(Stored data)
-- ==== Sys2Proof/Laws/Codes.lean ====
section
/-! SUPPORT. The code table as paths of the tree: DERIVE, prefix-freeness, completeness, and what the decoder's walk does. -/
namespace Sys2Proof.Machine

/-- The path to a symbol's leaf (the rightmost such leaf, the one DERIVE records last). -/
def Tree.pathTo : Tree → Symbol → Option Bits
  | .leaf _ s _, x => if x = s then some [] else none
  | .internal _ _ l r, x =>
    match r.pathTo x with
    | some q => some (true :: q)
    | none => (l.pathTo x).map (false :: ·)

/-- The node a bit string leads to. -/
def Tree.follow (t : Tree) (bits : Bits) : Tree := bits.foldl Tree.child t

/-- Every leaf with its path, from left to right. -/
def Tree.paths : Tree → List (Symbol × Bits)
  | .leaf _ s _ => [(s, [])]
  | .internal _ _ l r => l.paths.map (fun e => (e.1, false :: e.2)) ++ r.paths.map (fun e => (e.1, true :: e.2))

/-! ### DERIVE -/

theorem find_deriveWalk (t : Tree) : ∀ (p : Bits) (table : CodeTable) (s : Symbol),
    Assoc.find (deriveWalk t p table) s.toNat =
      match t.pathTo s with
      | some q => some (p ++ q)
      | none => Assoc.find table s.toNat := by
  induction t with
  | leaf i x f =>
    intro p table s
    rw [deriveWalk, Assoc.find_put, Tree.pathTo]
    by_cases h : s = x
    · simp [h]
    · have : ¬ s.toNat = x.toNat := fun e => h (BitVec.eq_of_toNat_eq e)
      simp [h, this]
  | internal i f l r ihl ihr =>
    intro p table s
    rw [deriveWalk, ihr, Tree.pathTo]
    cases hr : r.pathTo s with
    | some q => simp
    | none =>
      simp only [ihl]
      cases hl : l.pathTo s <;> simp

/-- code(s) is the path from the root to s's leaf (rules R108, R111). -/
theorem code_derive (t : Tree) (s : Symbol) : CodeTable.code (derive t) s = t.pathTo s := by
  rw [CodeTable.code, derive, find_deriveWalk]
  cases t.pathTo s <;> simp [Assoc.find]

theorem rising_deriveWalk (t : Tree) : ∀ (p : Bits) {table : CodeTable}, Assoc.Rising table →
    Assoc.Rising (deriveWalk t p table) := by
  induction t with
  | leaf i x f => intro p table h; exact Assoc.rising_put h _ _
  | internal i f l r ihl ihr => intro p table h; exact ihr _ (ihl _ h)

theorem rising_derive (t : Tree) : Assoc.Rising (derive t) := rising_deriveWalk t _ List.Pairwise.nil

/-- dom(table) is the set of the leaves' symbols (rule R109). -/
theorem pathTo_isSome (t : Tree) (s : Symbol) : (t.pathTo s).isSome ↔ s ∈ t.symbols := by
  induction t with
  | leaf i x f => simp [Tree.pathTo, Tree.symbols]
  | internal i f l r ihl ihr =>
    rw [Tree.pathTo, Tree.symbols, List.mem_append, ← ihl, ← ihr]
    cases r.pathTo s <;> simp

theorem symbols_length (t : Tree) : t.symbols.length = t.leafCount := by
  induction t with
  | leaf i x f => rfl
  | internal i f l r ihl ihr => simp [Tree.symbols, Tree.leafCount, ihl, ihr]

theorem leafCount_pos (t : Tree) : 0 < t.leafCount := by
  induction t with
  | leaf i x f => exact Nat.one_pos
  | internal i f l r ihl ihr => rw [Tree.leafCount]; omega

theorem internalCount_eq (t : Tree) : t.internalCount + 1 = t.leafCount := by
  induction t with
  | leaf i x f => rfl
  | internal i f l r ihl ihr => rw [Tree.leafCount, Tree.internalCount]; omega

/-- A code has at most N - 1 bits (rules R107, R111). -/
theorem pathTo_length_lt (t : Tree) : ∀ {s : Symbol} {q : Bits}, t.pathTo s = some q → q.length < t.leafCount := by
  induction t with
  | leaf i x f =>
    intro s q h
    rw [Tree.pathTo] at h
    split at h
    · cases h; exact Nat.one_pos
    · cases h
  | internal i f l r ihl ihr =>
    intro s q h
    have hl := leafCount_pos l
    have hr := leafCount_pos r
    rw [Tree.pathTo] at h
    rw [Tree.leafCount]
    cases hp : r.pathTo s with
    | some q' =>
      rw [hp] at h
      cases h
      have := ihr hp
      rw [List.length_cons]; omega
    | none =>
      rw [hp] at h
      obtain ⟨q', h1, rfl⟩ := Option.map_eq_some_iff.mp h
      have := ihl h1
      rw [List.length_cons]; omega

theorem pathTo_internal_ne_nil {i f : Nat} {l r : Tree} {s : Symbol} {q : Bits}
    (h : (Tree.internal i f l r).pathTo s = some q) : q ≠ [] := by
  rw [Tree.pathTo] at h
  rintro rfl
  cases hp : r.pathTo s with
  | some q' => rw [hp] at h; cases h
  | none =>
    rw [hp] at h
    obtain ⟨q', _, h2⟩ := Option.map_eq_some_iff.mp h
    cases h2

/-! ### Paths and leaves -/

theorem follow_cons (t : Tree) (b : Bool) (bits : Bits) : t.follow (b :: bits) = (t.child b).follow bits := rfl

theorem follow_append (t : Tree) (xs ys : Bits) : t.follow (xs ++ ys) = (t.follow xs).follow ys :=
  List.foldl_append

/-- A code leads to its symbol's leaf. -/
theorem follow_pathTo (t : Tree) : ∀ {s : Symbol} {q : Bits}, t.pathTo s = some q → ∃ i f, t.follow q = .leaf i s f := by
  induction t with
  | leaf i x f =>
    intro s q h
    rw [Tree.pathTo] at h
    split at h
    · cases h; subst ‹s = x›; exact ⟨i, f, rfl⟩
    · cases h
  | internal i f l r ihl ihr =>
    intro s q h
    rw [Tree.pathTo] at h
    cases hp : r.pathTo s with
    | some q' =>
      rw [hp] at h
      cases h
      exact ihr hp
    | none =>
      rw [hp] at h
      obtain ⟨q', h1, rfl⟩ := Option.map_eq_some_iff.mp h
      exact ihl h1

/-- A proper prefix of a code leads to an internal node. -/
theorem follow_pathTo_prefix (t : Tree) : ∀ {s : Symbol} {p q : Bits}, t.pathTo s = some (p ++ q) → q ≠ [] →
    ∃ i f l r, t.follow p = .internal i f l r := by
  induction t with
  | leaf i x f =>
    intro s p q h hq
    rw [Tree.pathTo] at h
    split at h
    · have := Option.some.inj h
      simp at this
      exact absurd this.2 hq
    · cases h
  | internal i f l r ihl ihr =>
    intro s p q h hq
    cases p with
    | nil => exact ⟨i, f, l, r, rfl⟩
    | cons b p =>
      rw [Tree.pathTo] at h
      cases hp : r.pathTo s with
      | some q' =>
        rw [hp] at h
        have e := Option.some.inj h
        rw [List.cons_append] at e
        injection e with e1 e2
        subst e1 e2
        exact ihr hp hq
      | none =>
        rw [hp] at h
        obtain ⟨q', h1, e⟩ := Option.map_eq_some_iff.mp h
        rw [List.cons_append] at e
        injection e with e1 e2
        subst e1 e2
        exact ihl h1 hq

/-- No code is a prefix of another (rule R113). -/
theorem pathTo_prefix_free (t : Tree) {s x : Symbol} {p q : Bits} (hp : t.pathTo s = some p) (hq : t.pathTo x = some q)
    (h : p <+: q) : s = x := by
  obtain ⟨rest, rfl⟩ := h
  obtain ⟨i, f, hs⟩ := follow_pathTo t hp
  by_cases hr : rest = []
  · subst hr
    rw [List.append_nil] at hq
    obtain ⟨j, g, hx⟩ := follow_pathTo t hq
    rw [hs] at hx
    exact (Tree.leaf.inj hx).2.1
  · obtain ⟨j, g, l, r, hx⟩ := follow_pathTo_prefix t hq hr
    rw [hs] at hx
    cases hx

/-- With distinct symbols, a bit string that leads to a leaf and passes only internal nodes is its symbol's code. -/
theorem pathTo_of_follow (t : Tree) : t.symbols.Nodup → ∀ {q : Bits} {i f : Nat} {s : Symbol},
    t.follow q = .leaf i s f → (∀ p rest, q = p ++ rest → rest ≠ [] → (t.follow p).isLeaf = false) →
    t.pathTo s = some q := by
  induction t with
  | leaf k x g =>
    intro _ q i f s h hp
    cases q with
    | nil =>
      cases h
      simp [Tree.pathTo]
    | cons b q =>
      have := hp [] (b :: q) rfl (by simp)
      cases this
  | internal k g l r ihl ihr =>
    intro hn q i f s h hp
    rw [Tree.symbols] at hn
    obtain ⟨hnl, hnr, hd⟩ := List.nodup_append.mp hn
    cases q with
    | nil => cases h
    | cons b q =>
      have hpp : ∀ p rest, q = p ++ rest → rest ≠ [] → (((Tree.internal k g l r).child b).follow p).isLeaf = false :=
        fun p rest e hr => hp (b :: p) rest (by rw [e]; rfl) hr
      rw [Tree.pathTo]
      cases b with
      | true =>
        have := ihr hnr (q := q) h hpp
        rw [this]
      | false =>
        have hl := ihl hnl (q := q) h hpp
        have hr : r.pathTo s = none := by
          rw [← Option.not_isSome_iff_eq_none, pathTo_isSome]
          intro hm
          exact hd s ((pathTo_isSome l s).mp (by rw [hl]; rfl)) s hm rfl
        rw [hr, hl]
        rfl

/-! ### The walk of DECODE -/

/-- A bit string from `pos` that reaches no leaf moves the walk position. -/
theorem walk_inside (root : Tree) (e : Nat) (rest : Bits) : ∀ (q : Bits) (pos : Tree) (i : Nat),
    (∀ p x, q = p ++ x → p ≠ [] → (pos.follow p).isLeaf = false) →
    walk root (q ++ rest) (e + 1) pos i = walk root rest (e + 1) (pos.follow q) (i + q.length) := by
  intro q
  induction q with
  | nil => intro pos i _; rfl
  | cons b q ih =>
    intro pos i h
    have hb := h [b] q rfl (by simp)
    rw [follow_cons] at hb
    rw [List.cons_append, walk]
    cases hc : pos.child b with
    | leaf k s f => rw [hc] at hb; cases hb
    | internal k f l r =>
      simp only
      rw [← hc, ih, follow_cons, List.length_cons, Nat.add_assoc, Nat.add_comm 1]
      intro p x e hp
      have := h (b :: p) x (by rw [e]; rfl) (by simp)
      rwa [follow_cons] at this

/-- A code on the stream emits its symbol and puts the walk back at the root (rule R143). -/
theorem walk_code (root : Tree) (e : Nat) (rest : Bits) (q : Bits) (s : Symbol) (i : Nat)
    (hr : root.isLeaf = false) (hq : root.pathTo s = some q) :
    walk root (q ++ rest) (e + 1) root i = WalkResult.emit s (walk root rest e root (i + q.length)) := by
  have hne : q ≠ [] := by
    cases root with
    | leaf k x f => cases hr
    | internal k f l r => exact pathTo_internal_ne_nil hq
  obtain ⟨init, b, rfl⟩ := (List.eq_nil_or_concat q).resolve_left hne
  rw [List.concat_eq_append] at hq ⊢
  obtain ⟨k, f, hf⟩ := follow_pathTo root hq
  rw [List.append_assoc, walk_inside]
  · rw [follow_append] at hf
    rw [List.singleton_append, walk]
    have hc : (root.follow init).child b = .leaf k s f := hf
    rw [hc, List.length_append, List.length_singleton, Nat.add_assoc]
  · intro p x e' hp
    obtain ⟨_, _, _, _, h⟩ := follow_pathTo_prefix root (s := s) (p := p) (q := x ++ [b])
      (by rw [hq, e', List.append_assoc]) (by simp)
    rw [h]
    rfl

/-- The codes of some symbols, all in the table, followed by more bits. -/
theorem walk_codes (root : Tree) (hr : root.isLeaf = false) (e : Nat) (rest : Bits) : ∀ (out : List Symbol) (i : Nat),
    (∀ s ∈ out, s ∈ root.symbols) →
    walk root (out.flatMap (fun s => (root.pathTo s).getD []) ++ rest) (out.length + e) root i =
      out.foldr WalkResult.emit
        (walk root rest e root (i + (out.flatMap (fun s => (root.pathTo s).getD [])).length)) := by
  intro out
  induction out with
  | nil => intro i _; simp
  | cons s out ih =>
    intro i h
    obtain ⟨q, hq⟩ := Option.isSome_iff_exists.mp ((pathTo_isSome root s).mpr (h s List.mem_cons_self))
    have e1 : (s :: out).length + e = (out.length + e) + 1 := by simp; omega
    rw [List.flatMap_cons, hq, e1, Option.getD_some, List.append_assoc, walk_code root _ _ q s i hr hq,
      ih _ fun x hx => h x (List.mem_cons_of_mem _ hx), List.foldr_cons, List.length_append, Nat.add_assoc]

(ASSIGNMENT)
Filter the data down to the lines that contain the string "leaves", and copy them.

(ANSWER BELOW)
/-- dom(table) is the set of the leaves' symbols (rule R109). -/
/-! ### Paths and leaves -/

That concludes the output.